Given data:
/-- The handoff is unanswered (R152). -/
def handoffFail (d : Dev) (i : U64) : Dev :=
  match findPrompt d i with
  | some r => if r.state == .handing then promptEndFault d r 0x112 St.genUnreachable (bit1 r.cancelPending) else d
  | none => d

/-- The lookup's message failed (R151). -/
def lookupFail (d : Dev) (i : U64) (status : Nat) : Dev :=
  match findPrompt d i with
  | some r => if r.state == .opening && r.core.skeinId != 0 then promptEnd d r status 0x05 0 else d
  | none => d
/-! ## OPEN (R30, R141 to R150) -/

/-- The shape an OPEN gives (R137). -/
def Taken.shape (t : Taken) : Shape :=
  { layers := t.f 0x24 7 0, kvHeads := t.f 0x24 15 8, qHeads := t.f 0x24 23 16, fmt := t.f 0x24 31 24, headDim := t.f 0x28 15 0 }

/-- The entry an OPEN fills (R146). -/
def openEntry (d : Dev) (t : Taken) (slot inc : Nat) : Req :=
  let id := mkReqId (fleet d) slot inc
  let c : ReqCore := {
    requestId := id
    owner := laneOwner d t.lane
    cplRing := t.cplRing
    tokenRing := t.f 0x52 11 0
    home := t.f 0x30 23 0
    genDevice := t.f 0x34 23 0
    opened := t.arrival
    maxTokens := t.f 0x44 31 0
    stopSet := t.f 0x50 15 0
    ttftUs := t.f 0x48 31 0
    tbtUs := t.f 0x4C 31 0
    tag := t.tag
    kPages := t.f 0x54 15 0
    kCap := t.f 0x56 15 0
    epsilon := u32 (t.f 0x58 31 0)
    biasTable := t.f 0x5C 7 0
    windowPages := (windowOf (t.f 0x2C 12 0)).getD 0 }
  { slot := slot
    state := .opening
    core := c
    openRef := { t.ref d with request := id }
    since := now d
    model := t.f 0x20 31 0
    shape := t.shape
    thinOk := t.f 0x28 16 16 == 1
    retain := t.f 0x28 17 17 == 1
    maskSets := t.f 0x28 22 18
    tokenBuf := t.f 0x38 47 0
    tokenSas := t.f 0x38 48 48 == 1
    tokenCount := t.f 0x40 31 0 }

/-- The skein-open of a request (R30). -/
def Req.openMsg (r : Req) : Svc := .skeinOpen {
  req := r.core.requestId
  owner := r.core.owner
  model := r.model
  shape := r.shape
  thinOk := r.thinOk
  retain := r.retain
  maskSets := r.maskSets
  windowPages := r.core.windowPages
  genDevice := r.core.genDevice
  tokenCount := r.tokenCount
  maxTokens := r.core.maxTokens }

/-- The checks of an OPEN past the common ones (R150, R227, R749, R798). -/
def openRefusal (d : Dev) (t : Taken) : Option Nat :=
  if d.sec.switching then some St.imageSwitch
  else if !(shapeOk t.shape) || (windowOf (t.f 0x2C 12 0)).isNone then some St.shapeInvalid
  else if t.f 0x38 48 48 == 1 && !inStage d (laneOwner d t.lane) (t.f 0x38 47 0) (4 * t.f 0x40 31 0) then some St.range
  else none

/-- Whether some entry of the request table can take an OPEN (R141, R143). -/
def reqSlotExists (d : Dev) : Bool :=
  ((d.reqs.live.map (·.slot)).filter (· < 16384) ++ d.reqs.retired).eraseDups.length < 16384

/-- An OPEN (R30, R141 to R150). The entry is the command's choice among the free ones. -/
def execOpenReq (lane : Nat) (seq : U32) (slot : Nat) (s : State) : Host.Outcome State Fault Refusal :=
  onTaken lane seq (fun t => t.kind == 0x10) (fun d t =>
    let o := laneOwner d lane
    match recCheck d t (hasPrompt d) (ringForeign d o (t.f 0x52 11 0)) none false true true with
    | some st => refuseTaken d t st
    | none => match openRefusal d t with
      | some st => refuseTaken d t st
      | none =>
        if !reqSlotExists d then ctrInc (refuseTaken d t St.reqFull) cReqRefusedFull
        else if 16384 ≤ slot || !slotFree d slot || d.reqs.retired.contains slot then d
        else
          let inc := tgetD d.reqs.inc slot 0 + 1
          let r := openEntry d t slot inc
          let d := dropTaken d t
          let d := addReq { d with reqs := { d.reqs with
            inc := tset d.reqs.inc slot inc
            keptId := tdel d.reqs.keptId slot
            note := tdel d.reqs.note slot
            hashQ := if 64 ≤ r.tokenCount then d.reqs.hashQ ++ [r.core.requestId] else d.reqs.hashQ } } r
          let (ok, d) := sendSvc d r.core.home r.openMsg
          if ok then d else endFree d r St.weftNoPeer) s

/-! ## Skein-open reply, hashing and lookup (R34, R36, R209) -/

/-- Send the chain once the identifier is known and every whole block is hashed (R36). -/
def trySendLookup (d : Dev) (r : Req) : Dev :=
  if r.state == .opening && r.core.skeinId != 0 && !r.lookupSent && r.chain.length == r.tokenCount / 64 then
    let (ok, d1) := sendSvc (setReq d { r with lookupSent := true }) r.core.home (.lookup r.core.requestId r.core.skeinId r.chain)
    if ok then d1 else promptEnd d r St.weftFailed 0x05 0
  else setReq d r

/-- A skein-open reply (R34, R151). -/
def execSkeinOpenReply (frm : Nat) (req : U64) (status : Nat) (skein : U64) (s : State) :
    Host.Outcome State Fault Refusal :=
  onDev (fun d =>
    let late : Dev := if status == St.ok then (sendSvc d frm (.abort req skein)).2 else d
    match findPrompt d req with
    | none => late
    | some r =>
      if r.core.skeinId != 0 then late
      else if r.state == .opening then
        if status == St.ok then trySendLookup d { r with core := { r.core with skeinId := skein } }
        else endFree d r status
      else if r.state == .ending && r.cancelled then
        if status == St.ok then
          let r := { r with core := { r.core with skeinId := skein }, cancelled := false, since := now d }
          sendAbort (setReq d r) r
        else freeReq d r
      else late) s

/-- No skein-open reply within the timeout (R34, R151). DESIGN CHOICE (log entry 100): the timeout runs from the OPEN's arrival, which is
the time the entry holds. -/
def execSkeinOpenTimeout (req : U64) (s : State) : Host.Outcome State Fault Refusal :=
  onDev (fun d => match findPrompt d req with
    | none => d
    | some r =>
      if r.core.skeinId != 0 || now d < r.core.opened + skeinOpenNs d then d
      else if r.state == .opening then endFree (faultOp d r.faultRef 0x140 St.homeUnreachable 0 0) r St.homeUnreachable
      else if r.state == .ending && r.cancelled then freeReq (faultOp d r.faultRef 0x140 St.homeUnreachable 0 0) r
      else d) s

/-- Blocks of a request's chain are still to be hashed (R36). -/
def Req.hashing (r : Req) : Bool := r.state == .opening && r.chain.length < r.tokenCount / 64

/-- The chains that run on the four engines: those whose next blocks have waited longest (R209). -/
def hashEngines (d : Dev) : List U64 :=
  (d.reqs.hashQ.filter (fun i => match findPrompt d i with | some r => r.hashing | none => false)).take 4

/-- A chain's next block begins to wait for an engine (R209). -/
def hashAgain (d : Dev) (i : U64) : Dev := { d with reqs := { d.reqs with hashQ := d.reqs.hashQ.filter (· != i) ++ [i] } }

/-- A hash engine finishes the next block of a request's chain (R36, R208, R209). The tokens come from the token buffer. -/
def execHashBlockDone (req : U64) (tokens : WithErrs HostData) (s : State) : Host.Outcome State Fault Refusal :=
  onDev (fun d => match findPrompt d req with
    | none => d
    | some r =>
      if !r.hashing || !(hashEngines d).contains req then d else
      let at_ := r.tokenBuf + 256 * r.chain.length
      let (bad, d) := if r.tokenSas then readRanges tokens.2 [(at_, 256)] d else (false, d)
      if bad then promptEndFault d r 0x410 St.stackUncorrectable 0 else
      match if r.tokenSas then some (workRead d at_ 256) else hostGot d r.core.owner tokens.1 with
      | none =>
        let d := ctrInc d cHostReadFail
        promptEnd (faultOp d r.faultRef 0x811 St.hostDma 0 0) r St.hostDma 0x05 0
      | some bs =>
        if bs.length != 256 then d else
        trySendLookup (hashAgain d req) { r with chain := r.chain ++ [blockHash (r.chain.getLast?.getD 0) r.model bs] }) s

/-- Spans of a prefix view (R275). -/
def viewSpans (s : Shape) (pages : Nat) : Nat := ceilDiv (s.layers * pages * pageBytes s) 0x40000000

/-- A lookup answer (R40, R151, R275). -/
def execLookupReply (frm : Nat) (req : U64) (status pages span : Nat) (s : State) : Host.Outcome State Fault Refusal :=
  onDev (fun d => match findPrompt d req with
    | none => d
    | some r =>
      if r.state != .opening || !r.lookupSent || frm != r.core.home then d
      else if status != St.ok then promptEnd d r status 0x05 0
      else
        let n := viewSpans r.shape pages
        let ready (d : Dev) (r : Req) : Dev :=
          let d := setReq d { r with state := .prefill, prefixPages := pages }
          complete d r.ref St.ok 0 r.core.skeinId.toNat (64 * pages)
        if pages == 0 then ready d r
        else if sasRefusing d || !spansExist d n then promptEnd (if sasRefusing d then (placeRefused d).2 else d) r St.sasFull 0x05 0
        else if !spansFree d span n then d
        else
          let d := { d with sas := { d.sas with spans := (span, n) :: d.sas.spans } }
          let d := ready d { r with viewBase := some span }
          (sendSvc d r.core.home (.prefixFetch req r.core.skeinId)).2) s

/-- Put one expanded page of a prefix hit into the view, its failed block poisoned and those after it left out (R39, R275, R379, R380).
DESIGN CHOICE (log entry 102): a block that came in a shipment has no address in this SAS, and its decode error names address 0. -/
def viewPage (d : Dev) (r : Req) (base : Nat) (p : PagePart) : Dev :=
  let a := base + (p.layer * r.prefixPages + p.page) * pageBytes r.shape
  let x := expandPart r.shape.fmt p
  let d := countExpanded d (match x.2 with | some e => p.blocks.take e.2 | none => p.blocks)
  let d := shuttleBytes d (p.blocks.map (fun b => b.data.length)).sum x.1.length
  let d := match x.2 with
    | some e => decodeError d r.faultRef 0x501 0 e.1
    | none => d
  match workWrite d r.core.owner a (fit x.1 (pageBytes r.shape)) with
  | none => (placeRefused d).2
  | some d => match x.2 with
    | none => d
    | some e => (List.range 64).foldl (fun d i => setPoison d (a + 4096 * e.2 + 64 * i) true) d

/-! ## Landing pages (R270 to R274, R411 to R413) -/

/-- LP: landing slots per layer. -/
def Req.landPages (d : Dev) (r : Req) : Nat := min (landingSlots d) (536866816 / (r.shape.layers * pageBytes r.shape))
/-- Where page `p` of layer `l` lands. -/
def Req.landAddr (d : Dev) (r : Req) (l p : Nat) : Nat :=
  landingBase r.slot + 4096 + (l * Req.landPages d r + p % Req.landPages d r) * pageBytes r.shape

/-- The page that slot `k` of a layer fills: the one it fills now, or the first own page that falls into it. -/
def Req.landPage (d : Dev) (r : Req) (l k : Nat) : Landing :=
  let n := Req.landPages d r
  (r.landing.find? (fun x => x.layer == l && x.page % n == k)).getD {
    layer := l
    page := r.prefixPages + (k + n - r.prefixPages % n) % n }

Assignment:
A single figure is required: the number of lines above in which the string "skeinId" appears.

Problem solution:
9